Le paradoxe des travailleurs pauvres en Chine

Par Yuan Bin
28 avril 2025 12:24 Mis à jour: 1 mai 2025 16:25

Le Parti communiste chinois (PCC) se trouve pris au piège d’un déséquilibre économique qu’il s’est lui-même infligé : une production excessive et une faible demande des consommateurs. Sous la surface se cache une contradiction plus profonde : une population exceptionnellement travailleuse mais dont les salaires sont dérisoires.

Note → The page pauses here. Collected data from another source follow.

-- ==== Sys2Proof/Tests/Slice0.lean ====
section
/-! SUPPORT. The model's own tests. Expected values are those of 95_test_vectors.md (its row is named) or worked out from
the rule named; words are written out from 30_encoding.md and opcode_table.json. The last part shows, for every
statement with hypotheses, states and operands that meet them. -/

set_option maxRecDepth 8000

namespace Sys2Proof.Tests

open Sys2Proof.Machine

/-! ## Well-formedness: the one check, on both commands it guards (30_encoding.md R65) -/

theorem test_write_to_a_register_address_is_no_unmapped_write :
    (Reg.all.all fun r => !(Instr.wrUnmapped r.addr 0x55).wellFormed) = true := by decide

theorem test_read_of_a_register_address_is_no_unmapped_read :
    (Reg.all.all fun r => !(Instr.rdUnmapped r.addr).wellFormed) = true := by decide

theorem test_unmapped_addresses_are_well_formed :
    ([0xFF0F, 0xFF15, 0xFF1F, 0xFF27, 0xFF30, 0x0000, 0xFFFF].all fun a =>
      (Instr.wrUnmapped a 0x55).wellFormed && (Instr.rdUnmapped a).wellFormed) = true := by decide

/-! ## Decoding. A word is `data(8) _ in no field(5) _ kind(3) _ addr(16)`, `TICK`'s with `cycles(32)` before it. -/

theorem test_decode_wr_channel1 :
    decodeTableWord 32 0b01011010_00000_001_1111111100010000 = some (.wrNr10 0x5A) ∧
    decodeTableWord 32 0b01110111_00000_001_1111111100010001 = some (.wrNr11 0x77) ∧
    decodeTableWord 32 0b10010100_00000_001_1111111100010010 = some (.wrNr12 0x94) ∧
    decodeTableWord 32 0b10110001_00000_001_1111111100010011 = some (.wrNr13 0xB1) ∧
    decodeTableWord 32 0b11001110_00000_001_1111111100010100 = some (.wrNr14 0xCE) := by decide

theorem test_decode_wr_channel2 :
    decodeTableWord 32 0b01011010_00000_001_1111111100010110 = some (.wrNr21 0x5A) ∧
    decodeTableWord 32 0b01110111_00000_001_1111111100010111 = some (.wrNr22 0x77) ∧
    decodeTableWord 32 0b10010100_00000_001_1111111100011000 = some (.wrNr23 0x94) ∧
    decodeTableWord 32 0b10110001_00000_001_1111111100011001 = some (.wrNr24 0xB1) := by decide

theorem test_decode_wr_channel3 :
    decodeTableWord 32 0b01011010_00000_001_1111111100011010 = some (.wrNr30 0x5A) ∧
    decodeTableWord 32 0b01110111_00000_001_1111111100011011 = some (.wrNr31 0x77) ∧
    decodeTableWord 32 0b10010100_00000_001_1111111100011100 = some (.wrNr32 0x94) ∧
    decodeTableWord 32 0b10110001_00000_001_1111111100011101 = some (.wrNr33 0xB1) ∧
    decodeTableWord 32 0b11001110_00000_001_1111111100011110 = some (.wrNr34 0xCE) := by decide

theorem test_decode_wr_channel4 :
    decodeTableWord 32 0b01011010_00000_001_1111111100100000 = some (.wrNr41 0x5A) ∧
    decodeTableWord 32 0b01110111_00000_001_1111111100100001 = some (.wrNr42 0x77) ∧
    decodeTableWord 32 0b10010100_00000_001_1111111100100010 = some (.wrNr43 0x94) ∧
    decodeTableWord 32 0b10110001_00000_001_1111111100100011 = some (.wrNr44 0xB1) := by decide

theorem test_decode_wr_global :
    decodeTableWord 32 0b01011010_00000_001_1111111100100100 = some (.wrNr50 0x5A) ∧
    decodeTableWord 32 0b01110111_00000_001_1111111100100101 = some (.wrNr51 0x77) ∧
    decodeTableWord 32 0b10010100_00000_001_1111111100100110 = some (.wrNr52 0x94) := by decide

theorem test_decode_rd_channel1 :
    decodeTableWord 24 0b00000_010_1111111100010000 = some .rdNr10 ∧
    decodeTableWord 24 0b00000_010_1111111100010001 = some .rdNr11 ∧
    decodeTableWord 24 0b00000_010_1111111100010010 = some .rdNr12 ∧
    decodeTableWord 24 0b00000_010_1111111100010011 = some .rdNr13 ∧
    decodeTableWord 24 0b00000_010_1111111100010100 = some .rdNr14 := by decide

theorem test_decode_rd_channel2 :
    decodeTableWord 24 0b00000_010_1111111100010110 = some .rdNr21 ∧
    decodeTableWord 24 0b00000_010_1111111100010111 = some .rdNr22 ∧
    decodeTableWord 24 0b00000_010_1111111100011000 = some .rdNr23 ∧
    decodeTableWord 24 0b00000_010_1111111100011001 = some .rdNr24 := by decide

theorem test_decode_rd_channel3 :
    decodeTableWord 24 0b00000_010_1111111100011010 = some .rdNr30 ∧
    decodeTableWord 24 0b00000_010_1111111100011011 = some .rdNr31 ∧
    decodeTableWord 24 0b00000_010_1111111100011100 = some .rdNr32 ∧
    decodeTableWord 24 0b00000_010_1111111100011101 = some .rdNr33 ∧
    decodeTableWord 24 0b00000_010_1111111100011110 = some .rdNr34 := by decide

theorem test_decode_rd_channel4 :
    decodeTableWord 24 0b00000_010_1111111100100000 = some .rdNr41 ∧
    decodeTableWord 24 0b00000_010_1111111100100001 = some .rdNr42 ∧
    decodeTableWord 24 0b00000_010_1111111100100010 = some .rdNr43 ∧
    decodeTableWord 24 0b00000_010_1111111100100011 = some .rdNr44 := by decide

theorem test_decode_rd_global :
    decodeTableWord 24 0b00000_010_1111111100100100 = some .rdNr50 ∧
    decodeTableWord 24 0b00000_010_1111111100100101 = some .rdNr51 ∧
    decodeTableWord 24 0b00000_010_1111111100100110 = some .rdNr52 := by decide

/-- 65536 cycles (P1a), address and data ignored (R61). -/
theorem test_decode_tick :
    decodeTableWord 64 0b00000000000000010000000000000000_10101010_00000_000_1111111100010100 = some (.tick 65536) := by decide

theorem test_decode_unmapped :
    decodeTableWord 32 0b10101010_00000_001_1111111100010101 = some (.wrUnmapped 0xFF15 0xAA) ∧
    decodeTableWord 32 0b10101010_00000_010_1111111100010101 = some (.rdUnmapped 0xFF15) := by decide

theorem test_decode_ram :
    decodeTableWord 32 0b11101111_00000_011_1111111100111110 = some (.ramwr 0xFF3E 0xEF) ∧
    decodeTableWord 32 0b00000000_00000_100_1111111100111111 = some (.ramrd 0xFF3F) := by decide

/-- X1: kinds 5, 6, 7. -/
theorem test_decode_refuses_reserved_kinds :
    decodeTableWord 24 0b00000_101_1111111100010100 = none ∧
    decodeTableWord 24 0b00000_110_0000000000000000 = none ∧
    decodeTableWord 24 0b00000_111_1111111111111111 = none := by decide

/-- Bits 23:19 are in no field (log 7). -/
theorem test_decode_ignores_bits_in_no_field :
    decodeTableWord 32 0b10000000_11111_001_1111111100010100 = some (.wrNr14 0x80) := by decide

theorem test_encode :
    encode (.wrNr11 0xC5) = ⟨1, 0xFF11, 0xC5, 0⟩ ∧ encode (.tick 65536) = ⟨0, 0, 0, 65536⟩ ∧
    encode (.rdNr12) = ⟨2, 0xFF12, 0, 0⟩ ∧ encode (.ramwr 0xFF30 0x12) = ⟨3, 0xFF30, 0x12, 0⟩ ∧
    encode (.ramrd 0xFF3F) = ⟨4, 0xFF3F, 0, 0⟩ ∧ (encode (.wrNr14 0x80)).sel = 0x1FF14 ∧
    (encode (.ramrd 0xFF30)).sel = 0x4FF30 := by decide

theorem test_word_of_a_record : (encode (.wrNr14 0x80)).toWord = 0b10000000_00000_001_1111111100010100 := by decide

/-! ## One command on a small state -/

/-- Values read from the state after a command; `none` when it stops. -/
def after {α : Type} (i : Instr) (s : State) (view : State → α) : Option α :=
  match exec i s with
  | .next t => some (view t)
  | .fault _ => none
  | .refused _ => none

/-- The reset state with some registers replaced. -/
def regsFrom (l : List (Reg × Byte)) : State := l.foldl (fun s p => s.setNr p.1 p.2) State.reset

/-- W1 -/
theorem test_wr_nr10 :
    after (.wrNr10 0x7F) State.reset (fun t => (t.nr .nr10, t.swpCd, t.swpEn, t.shadow)) = some (0x7F, 0, false, 0) := by
  decide

/-- W2 -/
theorem test_wr_nr11 : after (.wrNr11 0xC5) State.reset (fun t => (t.nr .nr11, t.len)) = some (0xC5, ⟨5, 0, 0, 0⟩) := by decide

/-- R121 -/
theorem test_wr_nr21 : after (.wrNr21 0x42) State.reset (fun t => (t.nr .nr21, t.len)) = some (0x42, ⟨0, 2, 0, 0⟩) := by decide

/-- W3 -/
theorem test_wr_nr31 : after (.wrNr31 0xFF) State.reset (fun t => (t.nr .nr31, t.len)) = some (0xFF, ⟨0, 0, 255, 0⟩) := by
  decide

/-- W4 -/
theorem test_wr_nr41 : after (.wrNr41 0xFF) State.reset (fun t => (t.nr .nr41, t.len)) = some (0xFF, ⟨0, 0, 0, 63⟩) := by
  decide

/-- S6, and the other plain registers. -/
theorem test_wr_plain :
    ([.wrNr12 0x83, .wrNr13 0x83, .wrNr22 0x83, .wrNr23 0x83, .wrNr30 0x83, .wrNr32 0x83, .wrNr33 0x83, .wrNr42 0x83,
      .wrNr43 0x83, .wrNr50 0x83, .wrNr51 0x83, .wrNr52 0x83].map fun i =>
        after i State.reset fun t => ((Reg.all.filter fun r => t.nr r ≠ 0).map fun r => (r, t.nr r), t.len, t.swpCd)) =
      ([.nr12, .nr13, .nr22, .nr23, .nr30, .nr32, .nr33, .nr42, .nr43, .nr50, .nr51, .nr52].map fun r =>
        some ([(r, 0x83)], ⟨0, 0, 0, 0⟩, 0)) := by decide

/-- TR1: shadow 2047, 3070 > 2047. -/
theorem test_wr_nr14_triggers :
    after (.wrNr14 0x87) (regsFrom [(.nr10, 0x11), (.nr13, 0xFF)])
      (fun t => (t.nr .nr14, t.shadow, t.swpCd, t.swpEn, t.len, t.envCd)) =
      some (0xC7, 2047, 1, false, ⟨63, 0, 0, 0⟩, ⟨0, 0, 0⟩) := by decide

/-- TR2: 1536 fits. -/
theorem test_wr_nr14_enables_the_sweep :
    after (.wrNr14 0x84) (regsFrom [(.nr10, 0x11)]) (fun t => (t.nr .nr14, t.shadow, t.swpCd, t.swpEn)) =
      some (0xC4, 1024, 1, true) := by decide

/-- TR8 -/
theorem test_wr_nr24_triggers :
    after (.wrNr24 0x80) (regsFrom [(.nr22, 0xF5)]) (fun t => (t.nr .nr24, t.envCd, t.len, t.swpCd)) =
      some (0xC0, ⟨0, 5, 0⟩, ⟨0, 63, 0, 0⟩, 0) := by decide

/-- W10: stored bit 7 already 1. -/
theorem test_wr_nr24_without_edge :
    after (.wrNr24 0x87) (regsFrom [(.nr24, 0xC7), (.nr22, 0xF5)]) (fun t => (t.nr .nr24, t.envCd, t.len)) =
      some (0x87, ⟨0, 0, 0⟩, ⟨0, 0, 0, 0⟩) := by decide

/-- TR10 -/
theorem test_wr_nr34_triggers :
    after (.wrNr34 0x80) State.reset (fun t => (t.nr .nr34, t.len, t.envCd)) = some (0xC0, ⟨0, 0, 256, 0⟩, ⟨0, 0, 0⟩) := by
  decide

/-- TR9: a non-zero counter is not reloaded. -/
theorem test_wr_nr34_keeps_a_running_counter :
    after (.wrNr34 0xC0) { State.reset with len := ⟨0, 0, 255, 0⟩ } (fun t => (t.nr .nr34, t.len)) =
      some (0xC0, ⟨0, 0, 255, 0⟩) := by decide

/-- TR11 -/
theorem test_wr_nr44_triggers :
    after (.wrNr44 0x80) (regsFrom [(.nr42, 0x0A)]) (fun t => (t.nr .nr44, t.envCd, t.len)) =
      some (0xC0, ⟨0, 0, 2⟩, ⟨0, 0, 0, 63⟩) := by decide

/-- S7, the two reads; and one register of each other group. -/
theorem test_rd :
    ([Instr.rdNr11, .rdNr14, .rdNr21, .rdNr34, .rdNr43, .rdNr52].map fun i =>
      after i (regsFrom [(.nr14, 0xC0), (.nr21, 0x02), (.nr34, 0x87), (.nr43, 0x5A), (.nr52, 0xFF)]) fun t => t.rsp) =
      [some ⟨some 0x00, none⟩, some ⟨some 0xC0, none⟩, some ⟨some 0x02, none⟩, some ⟨some 0x87, none⟩,
        some ⟨some 0x5A, none⟩, some ⟨some 0xFF, none⟩] := by decide

/-- W6: a `WR` never reaches Audio RAM. -/
theorem test_wr_unmapped : exec (.wrUnmapped 0xFF30 0x55) State.reset = .next State.reset := rfl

En 2023, la Chine était en tête du classement mondial de la valeur ajoutée manufacturière – une mesure clé de l’activité manufacturière – atteignant 4,8 billions de dollars. Cela représentait près de 29 % de la production mondiale et dépassait le total combiné des quatre plus grandes économies manufacturières suivantes : les États-Unis (17,2 %), le Japon (5,1 %), l’Allemagne (5,1 %) et l’Inde (2,8 %), selon les données de la Division des statistiques des Nations unies.

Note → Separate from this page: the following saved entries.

-- ==== Sys2Proof/Syntax/Mnemonic.lean ====
section
/-! DEFINITION. The mnemonic tags of the opcode table's descriptors (30 R157, R158). -/

namespace Sys2Proof

/-- The 77 mnemonics of the opcode table (30 R158). -/
inductive Mnemonic where
  | lda | ldx | ldy | sta | stx | sty | tax | tay | txa | tya | tsx
  | txs | adc | sbc | and | ora | eor | bit | cmp | cpx | cpy | inc
  | dec | inx | iny | dex | dey | asl | lsr | rol | ror | bpl | bmi
  | bvc | bvs | bcc | bcs | bne | beq | jmp | jsr | rts | brk | rti
  | pha | pla | php | plp | clc | sec | cli | sei | clv | cld | sed
  | nop | slo | rla | sre | rra | sax | lax | dcp | isb | anc | alr
  | arr | sbx | ane | lxa | usbc | las | tas | sha | shx | shy | jam
deriving DecidableEq, Repr

end Sys2Proof
end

Ce niveau de productivité est imputable aux employés chinois, dont les journées de travail sont parmi les plus longues au monde. En 2024, les travailleurs chinois ont travaillé en moyenne 46,1 heures par semaine, contre 38 heures pour les travailleurs américains, selon l’Organisation internationale du travail. En Chine, l’expression « 996 » est devenue un raccourci bien connu pour désigner la culture du travail exténuant – de 9 heures à 21 heures, 6 jours par semaine – qui est particulièrement répandue dans les secteurs de la technologie et de l’industrie manufacturière.

Ces chiffres mettent en évidence une réalité indéniable : le peuple chinois n’est pas seulement travailleur – il est, d’après les statistiques, l’un des plus industrieux au monde. Pourtant, cet effort inlassable ne s’est pas traduit par un revenu proportionnel ou une sécurité économique.

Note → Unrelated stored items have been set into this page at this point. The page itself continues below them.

-- ==== Sys2Proof/Machine/Step.lean ====
section
/-! DEFINITION. One CPU step (40 R200). -/

namespace Sys2Proof.Machine

/-- One step of the core: the NMI poll, the fetch, the instruction's rule, the Bus tick (40 R200). A faulted CPU has no step (10 R45). -/
def step (s : State) : Host.Outcome State Fault Refusal :=
  match s.cpu.run with
  | .faulted r => .fault (.halted r)
  | .running =>
    let b := serviceNmi s
    let f := fetch b
    match f.decoded with
    | .error e => .next (raiseFault (decodeFault e) f.op b)
    | .ok i _ =>
      match exec i f.st with
      | .next u => .next (complete b u)
      | .fault e => .fault e
      | .refused e => .refused e

/-- The state whose next step fetches and runs the instruction whose bits are `w` (bit 0 the opcode byte's lowest; every bit at or
above `nbits` is 0). Log 3. -/
def State.withFetchWord (s : State) (nbits w : Nat) : State :=
  let v := w % 2 ^ nbits
  placeInstruction s (BitVec.ofNat 8 v) (BitVec.ofNat 8 (v / 256)) (BitVec.ofNat 8 (v / 65536))

end Sys2Proof.Machine
end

En 2020, le Premier ministre de l’époque, Li Keqiang, a reconnu publiquement que 600 millions de Chinois, soit près de la moitié de la population, vivaient avec un revenu mensuel moyen d’à peine 1000 yuans (environ 120 euros).

Une étude réalisée en 2019 par l’Institut chinois pour la distribution des revenus de l’Université normale de Pékin a révélé que, parmi ces citoyens à faible revenu, 220 millions gagnaient moins de 500 yuans (environ 55 euros par mois), ce qui met en évidence la gravité de la pauvreté qui touche un segment important de la population.

Pendant ce temps, selon les dernières données officielles, les personnes âgées vivant dans les zones rurales reçoivent une pension moyenne de 123 yuans (environ 14 euros) par mois, ce qui est à peine suffisant pour couvrir les frais de subsistance les plus élémentaires.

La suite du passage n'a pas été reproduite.